Even still, if the US rules were applied, the transcontinental routes of both railways would have to be equipped, plus the through routes on the northern prairies. That is a significant amount of mileage.

You can also bet that the railways would move toward single person crews on through trains on PTC territories. They would want to find some sort of saving to balance the high cost of the system.

As to the prevention of trains passing stop signals, that is the whole idea of the system. If in place, it would have prevented the Dalehurst collision, the crossover accident in Burlington, and a couple of other collisions that have occurred. It wouldn't have prevented the collision between the oil train and the freight east of Montreal, since the cause was the derailment of one of the trains.

Ensuring that the trains stop short of any stop signal is somewhat of a challenge, since train braking can be a bit variable. The tendency with safety systems is design things to be on the safe side, but the result from doing that is that the system will often want to apply the brakes before the locomotive engineer would normally do it. In essence, the effect will be to slow trains down, reducing capacity, plus interfere with the way the engineer would normally handle the train. They are currently wrestling with the issue on US railroads.

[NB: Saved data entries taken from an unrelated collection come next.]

-- ==== Sys2Proof/Machine/State.lean ====
section
/-! DEFINITION. The state of the panel as plain data, and the state after cold reset. Every piece of
state of INVENTORY.md stands here. A node is named by the key 256 * X + Y of its coordinate (R18). -/

namespace Sys2Proof.Machine

/-- The reasons a step can stop with a fault. The spec's own faults are traps (R54) and core faults
(R56), which are next states. -/
inductive Fault
  /-- Raised by nobody: every event the spec describes has a next state. Safe. -/
  | reserved
  deriving DecidableEq, Repr

/-- The reasons a step can be refused. -/
inductive Refusal
  /-- Raised by an arm of exec whose instruction has no meaning yet. Safe. -/
  | notModelled (mnemonic : String)
  deriving DecidableEq, Repr

/-! ## Registers of a core -/

/-- A general register with its poison bit (R32); also `SSCR` (R46). -/
structure GReg where
  v : BitVec 64
  p : Bool
  deriving DecidableEq, Repr

/-- A vector register: body, side and poison bit (R33). -/
structure VReg where
  body : BitVec 512
  side : BitVec 64
  p    : Bool
  deriving DecidableEq, Repr

/-- `RIGS` (R51). -/
structure Rigs where
  iter   : BitVec 32
  sv     : BitVec 8
  fault  : Bool
  active : Bool
  last   : BitVec 5
  slot   : BitVec 5
  deriving DecidableEq, Repr

/-- The register files of a core (R32-R34, R47, R51). -/
structure Regs where
  g    : Vector GReg 32
  v    : Vector VReg 16
  m    : Vector (BitVec 64) 8
  fpcr : BitVec 14
  rigs : Rigs
  deriving DecidableEq, Repr

/-- Privilege (R55). -/
inductive Priv | u | s
  deriving DecidableEq, Repr

/-- Whether a core issues, and why not. -/
inductive Issue
  /-- The core executes no program: no group has started on it (R274). -/
  | off
  /-- The next instruction issues. -/
  | run
  /-- An instruction holds at issue (R226): asynchronous causes wait. -/
  | hold
  /-- An instruction waits for an engine (R201, R215): an asynchronous cause may be taken. -/
  | wait
  /-- An idle `SLEEP d` at S (R83). -/
  | idle (d : GR)
  /-- A core fault, or the cox, stopped issue (R56, R275). -/
  | stopped
  /-- Restored by a resumption at an idle `SLEEP d`, and not started yet (R276, R274 step 6). -/
  | restored (d : GR)
  deriving DecidableEq, Repr

/-- Program counter, privilege, trap and identity registers of a core (R46-R53). -/
structure Ctl where
  pc     : BitVec 16
  priv   : Priv
  issue  : Issue
  /-- `TCAUSE.ASYNC` and `TCAUSE.CAUSE`. -/
  async  : Bool
  cause  : BitVec 5
  tpc    : BitVec 16
  tval   : BitVec 64
  kvec   : BitVec 4
  sscr   : GReg
  riga   : Bool
  /-- `TID.SLOT`, `TID.X`, `TID.Y`. -/
  slot   : SlotId
  tidX   : BitVec 9
  tidY   : BitVec 8
  /-- `SHARD`. -/
  gx     : BitVec 9
  gy     : BitVec 8
  /-- `GRP`. -/
  gid    : BitVec 16
  col0   : BitVec 9
  row0   : BitVec 8
  wm1    : BitVec 9
  hm1    : BitVec 8
  /-- `DOMID`. -/
  dom    : BitVec 16
  key    : BitVec 13
  /-- `RAMPF.PADDLE`; FLOOR is the tile's, in Power. -/
  paddle : Bool
  /-- `PMC0`-`PMC7`: EVENT in bits 63:48, COUNT below. -/
  pmc    : Vector (BitVec 64) 8
  deriving DecidableEq, Repr

/-! ## Context slots (R44, R76) -/

/-- STATE of a slot (R44). -/
inductive SlotSt | free | ready | running | sleep | trapped | retired
  deriving DecidableEq, Repr

/-- WHY of a sleeping slot, with what the sleep waits for (R80). -/
inductive Why
  | none
  | seat (s : BitVec 6)
  | join (set : BitVec 64)
  | counter (k : WC) (n : BitVec 10)
  | flag (a : BitVec 64) (seq : BitVec 16)
  | barrier (b : BitVec 3) (p : BitVec 8)
  | sleep
  deriving DecidableEq, Repr

/-- One packet a slot sent that is not answered yet (R95, R231), with the allocation that sent it. The count
outlives the allocation: what is not answered when a slot is FREE stays unanswered. -/
structure Unanswered where
  alloc : Nat
  panel : BitVec 8
  dst   : Nat
  chan  : BitVec 12
  lc    : BitVec 2
  fin   : Bool
  round : BitVec 8
  seq   : BitVec 16
  deriving DecidableEq, Repr

/-- One context slot. -/
structure Slot where
  st        : SlotSt
  level     : BitVec 2
  paddle    : Bool
  tcmp      : BitVec 64
  /-- Bit 0 TIMER, 1 PREEMPT, 2 LATE, 3 WATCHDOG, 4 DEADLOCK, 5 SITE (R50). -/
  pend      : BitVec 6
  /-- `TVAL` of each pending cause, in the order of pend. -/
  pendVal   : Vector (BitVec 64) 6
  w         : Vector (BitVec 16) 4
  why       : Why
  wreg      : GR
  wstat     : BitVec 3
  wl        : Bool
  flagp     : BitVec 6
  qd        : Bool
  /-- How often the slot has left FREE: names its allocation (R202, R242). -/
  alloc     : Nat
  sendCount : BitVec 16
  unans     : List Unanswered
  /-- First status other than OK with its channel, when there is one (R231). -/
  record    : Option (BitVec 8 × BitVec 12)
  /-- Tree channels on which a block came back HOLE since the slot's last FINISH on them (R107). -/
  holed     : List (BitVec 12)
  lastWatch : BitVec 64
  lastFull  : Bool
  slept     : Nat
  /-- The pending PREEMPT was raised by a cut; the slot took one and is parked (R275). -/
  cutPend   : Bool
  parked    : Bool
  /-- A paddle slot that becomes FREE once it is READY: `RAMPF.PADDLE` has fallen, or a cut begun, while it ran (R280). -/
  doomed    : Bool
  deriving DecidableEq, Repr

/-! ## Tables and engines a core's contexts share (R41-R43, R201-R204, R42) -/

/-- One entry of the tag table (R41). -/
structure TagEntry where
  key   : BitVec 64
  valid : Bool
  deriving DecidableEq, Repr

/-- One seat (R43). -/
structure Seat where
  tail  : BitVec 8
  head  : BitVec 8
  seq   : BitVec 16
  count : BitVec 8
  size  : BitVec 8
  base  : BitVec 16
  round : BitVec 8
  ctx   : SlotId
  fin   : Bool
  valid : Bool
  lc    : BitVec 2
  chan  : BitVec 12
  deriving DecidableEq, Repr

/-- State of a stream slot (R42, R244). -/
inductive StreamSt | free | active | faulted | done
  deriving DecidableEq, Repr

/-- What a voided leg waits for (R301, R302, R304). -/
inductive LegWait
  /-- The leg may start. -/
  | none
  /-- A fault record of the tile of a site, by its index. -/
  | record (site i : Nat)
  /-- A page in migration, by the virtual address that met it. -/
  | migrating (va : Nat)
  /-- A refusal's back-off: step k, due tick. -/
  | refused (k : Nat) (due : Nat)
  deriving DecidableEq, Repr

/-- Where an access of a transfer goes: a node's SRAM, far memory, another panel. -/
inductive End
  | near (key off : Nat)
  | far (fpa : Nat)
  | peer (addr : Nat)
  deriving DecidableEq, Repr

/-- A burst that is sent and not answered (R125, R127, R241): its number in the leg, its words with their
poison, where the first word goes; of an ORDERED burst RID, the tick it was sent, and the tick of a BUSY
answer. -/
structure Flight where
  idx    : Nat
  words  : List (Nat × Bool)
  dest   : End
  rid    : BitVec 16
  sent   : Nat
  busyAt : Option Nat
  deriving DecidableEq, Repr

/-- A leg that has begun (R241): its first byte, the FPA of each 64 KiB unit of VA it has translated (R296),
the words it has read and not yet sent, by their number, the numbers of those it has still to read, how many bursts
it has sent, and those in flight. -/
structure Leg where
  pos   : Nat
  units : List (Nat × Nat)
  got   : List (Nat × Nat × Bool)
  reads : List Nat
  sent  : Nat
  fly   : List Flight
  deriving DecidableEq, Repr

/-- A stream slot with its descriptor (R42, R239). -/
structure Stream where
  st    : StreamSt
  owner : SlotId
  alloc : Nat
  wc    : WC
  cls   : SClass
  src   : BitVec 64
  dst   : BitVec 64
  flag  : BitVec 64
  len   : BitVec 32
  legl  : BitVec 3
  op    : BitVec 4
  w     : Bool
  seq   : BitVec 16
  sstep : BitVec 32
  dstep : BitVec 32
  /-- Bytes from the start to the oldest leg not completed (R244). -/
  pos   : Nat
  pois  : Bool
  cause : BitVec 5
  wait  : LegWait
  /-- Refusals in a row (R302). -/
  tries : Nat
  /-- Legs in flight, at most two; voided legs that run again; where the first leg that never began starts. -/
  legs  : List Leg
  redo  : List Nat
  next  : Nat
  /-- Names the transfer: answers of an earlier one find no other. -/
  serial : Nat
  deriving DecidableEq, Repr

/-- One row of an accumulator tile (R35, R204). -/
structure AccRow where
  m : Vector (BitVec 32) 16
  x : BitVec 8
  p : Bool
  deriving DecidableEq, Repr

/-- What an engine operation does (R201). -/
inductive EngKind
  | mma (y : Ty) | mmas | accz | accrn | accld (y : Ty) | accst (y : Ty)
  deriving DecidableEq, Repr

/-- One operation of the tensor queue or the mover, with what it captured at issue (R201-R203). -/
structure EngOp where
  kind   : EngKind
  tile   : AT
  ga     : BitVec 64
  gb     : BitVec 64
  wc     : WC
  slot   : SlotId
  alloc  : Nat
  serial : Nat
  adesc  : BitVec 256
  bdesc  : BitVec 128
  fpcr   : BitVec 14
  /-- Stochastic draws taken at issue (R217). -/
  draws  : List (BitVec 16)
  deriving DecidableEq, Repr

/-- The tensor unit of a core (R35, R201, R203). -/
structure Engines where
  acc    : Vector (Vector AccRow 16) 16
  adesc  : BitVec 256
  bdesc  : BitVec 128
  tq     : List EngOp
  mover  : List EngOp
  serial : Nat
  deriving DecidableEq, Repr

/-! ## Packets (R93-R107, R127-R129, R229, R249, R251) -/

/-- Kinds of packets. -/
inductive PKind
  | data | finish | renorm | reply | amo | amoReply | watch | watchReply | wake | wakeReply
  | watchWake | barArrive | barRelease | treeBlock | treeFinish | treeReply | lowAck
  deriving DecidableEq, Repr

Like any of the supervisory systems, such as the alerter or the overspeed system, PTC does not apply the emergency brakes, but instead applies the brakes at a normal service rate.

Cost/benefit assessments for airbags were made in the US, since that is required under their laws. The Office of Management and Budgets is empowered to make those assessments, in cooperation with various departments. Normally, such mandates are not made unless the economics are reasonable. Such was not the case with PTC, since Congress simply ordered it. As previously mentioned, they typically use between $5 and $10 million for each life saved as a benchmark. PTC is far above that, like in the order of 20 or 40 times that threshold.

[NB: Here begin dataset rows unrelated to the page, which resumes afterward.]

-- ==== Sys2Proof/Machine/Ops.lean ====
section
/-! DEFINITION. The named operations over tables, memory, registers, slots and packets, address
resolution (R31), and taking an exception (R55, R56) and giving up the core (R79). -/

namespace Sys2Proof.Machine

/-! ## Tables -/

/-- What key k reads as, d when unlisted. -/
def tget {α : Type} (d : α) : Tbl α → Nat → α
  | [], _ => d
  | (j, v) :: r, k => if j = k then v else tget d r k

/-- List v at key k in its place. -/
def tins {α : Type} (k : Nat) (v : α) : Tbl α → Tbl α
  | [] => [(k, v)]
  | (j, w) :: r => if k < j then (k, v) :: (j, w) :: r else if j = k then (k, v) :: r else (j, w) :: tins k v r

/-- Unlist key k. -/
def tdel {α : Type} (k : Nat) (t : Tbl α) : Tbl α := t.filter (fun e => e.1 != k)

/-- Make key k read as v, keeping the canonical form. -/
def tset {α : Type} [DecidableEq α] (d : α) (t : Tbl α) (k : Nat) (v : α) : Tbl α :=
  if v = d then tdel k t else tins k v t

/-- Keys rise strictly from lo on. -/
def tsorted {α : Type} (lo : Nat) : Tbl α → Bool
  | [] => true
  | (j, _) :: r => decide (lo ≤ j) && tsorted (j + 1) r

/-- The canonical form: keys strictly rising, no value equal to the default. -/
def twf {α : Type} [DecidableEq α] (d : α) (t : Tbl α) : Bool :=
  tsorted 0 t && t.all (fun e => decide (e.2 ≠ d))

/-- Entries with keys from lo to hi - 1. -/
def trange {α : Type} (t : Tbl α) (lo hi : Nat) : Tbl α :=
  t.filter (fun e => decide (lo ≤ e.1) && decide (e.1 < hi))

/-- Unlist every key from lo to hi - 1. -/
def tclear {α : Type} (t : Tbl α) (lo hi : Nat) : Tbl α :=
  t.filter (fun e => !(decide (lo ≤ e.1) && decide (e.1 < hi)))

/-- The element of a vector at a bit-vector index. -/
def bget {α : Type} {n k : Nat} (v : Vector α k) (i : BitVec n) (h : 2 ^ n ≤ k := by decide) : α :=
  v[i.toNat]'(Nat.lt_of_lt_of_le i.isLt h)

/-- A vector with the element at a bit-vector index replaced. -/
def bset {α : Type} {n k : Nat} (v : Vector α k) (i : BitVec n) (x : α)
    (h : 2 ^ n ≤ k := by decide) : Vector α k :=
  v.set i.toNat x (Nat.lt_of_lt_of_le i.isLt h)

/-- The place of the first element that satisfies p. -/
def findAt {α : Type} (p : α → Bool) : List α → Option Nat
  | [] => none
  | x :: r => if p x then some 0 else (findAt p r).map (· + 1)

/-- A list with its k-th element removed. -/
def dropAt {α : Type} : Nat → List α → List α
  | _, [] => []
  | 0, _ :: r => r
  | k + 1, x :: r => x :: dropAt k r

/-- A list with its first element that satisfies p removed. -/
def dropFirst {α : Type} (p : α → Bool) : List α → List α
  | [] => []
  | x :: r => if p x then r else x :: dropFirst p r

/-- A list with f applied to its first element that satisfies p. -/
def mapFirst {α : Type} (p : α → Bool) (f : α → α) : List α → List α
  | [] => []
  | x :: r => if p x then f x :: r else x :: mapFirst p f r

--- In Canadian-Passenger-Rail@yahoogroups.com, David Jeanes <djeanes@...> wrote:
> On 13 Apr, 2013, at 8:59, James wrote:
> > In the US, they are estimating that about 1/2 of the total mileage would have to be equipped under their mandate. That works out to about 70,000 miles of track, and close to 20,000 locomotives.
> >
> > In Canada, unless there were exemptions provided, it would include very light traffic lines like the one to Churchill, MB to cover the passenger trains, and most of the CN and CP northern lines across the prairies, both of which handle dangerous goods. I wouldn't be surprised that the railroads would simply apply to abandon those lines, and perhaps the CN lines east of Quebec City, rather than equip them with PTC. Otherwise, the economics are simply awful.
> If the US is only mandating PTC for half of the rail network, I cannot imagine that Canada would require 100%, (compared to the 0% under current regulations).
> Although all locomotives that use lines with PTC would need to be equipped, (or at least the controlling units), only those lines where the benefit is greatest need be equipped immediately. These would certainly include the high-traffic routes in the corridor and heavy traffic mainlines elsewhere.
> Other countries with PTC have reduced their labour cost by going to one-person operation, (even the French TGV and Japanese Shinkansen), which is not permitted in North America. However, Canada allows one-person operation of the federally regulated O-Train in Ottawa, which does have a form of PTC using INDUSI from Germany.
> PTC would probably have prevented many derailments which have happened when trains entered a siding or crossover at too high a speed, such as VIA Rail at Burlington in 2012 with 3 deaths, St. Charles de Bellechasse QC in 2011, and Thamesville in 1999 with 2 deaths.
> PTC cannot always prevent collisions caused by trains passing a stop signal, (such as at Hinton in 1986 with 29 deaths, Chatsworth CA in 2008 with 17 deaths, Ladbrooke Grove UK 1999 with 31 deaths, or Silver Spring MD in 1996 with 12 deaths), but it can at least reduce the severity of a collision by immediately activating emergency braking on any train approaching the signal in question.
> Cost-benefit arguments could probably have be made against the installation of seatbelts and airbags in automobiles, but they were made the law in the interest of safety, despite the cost, and lives have been saved.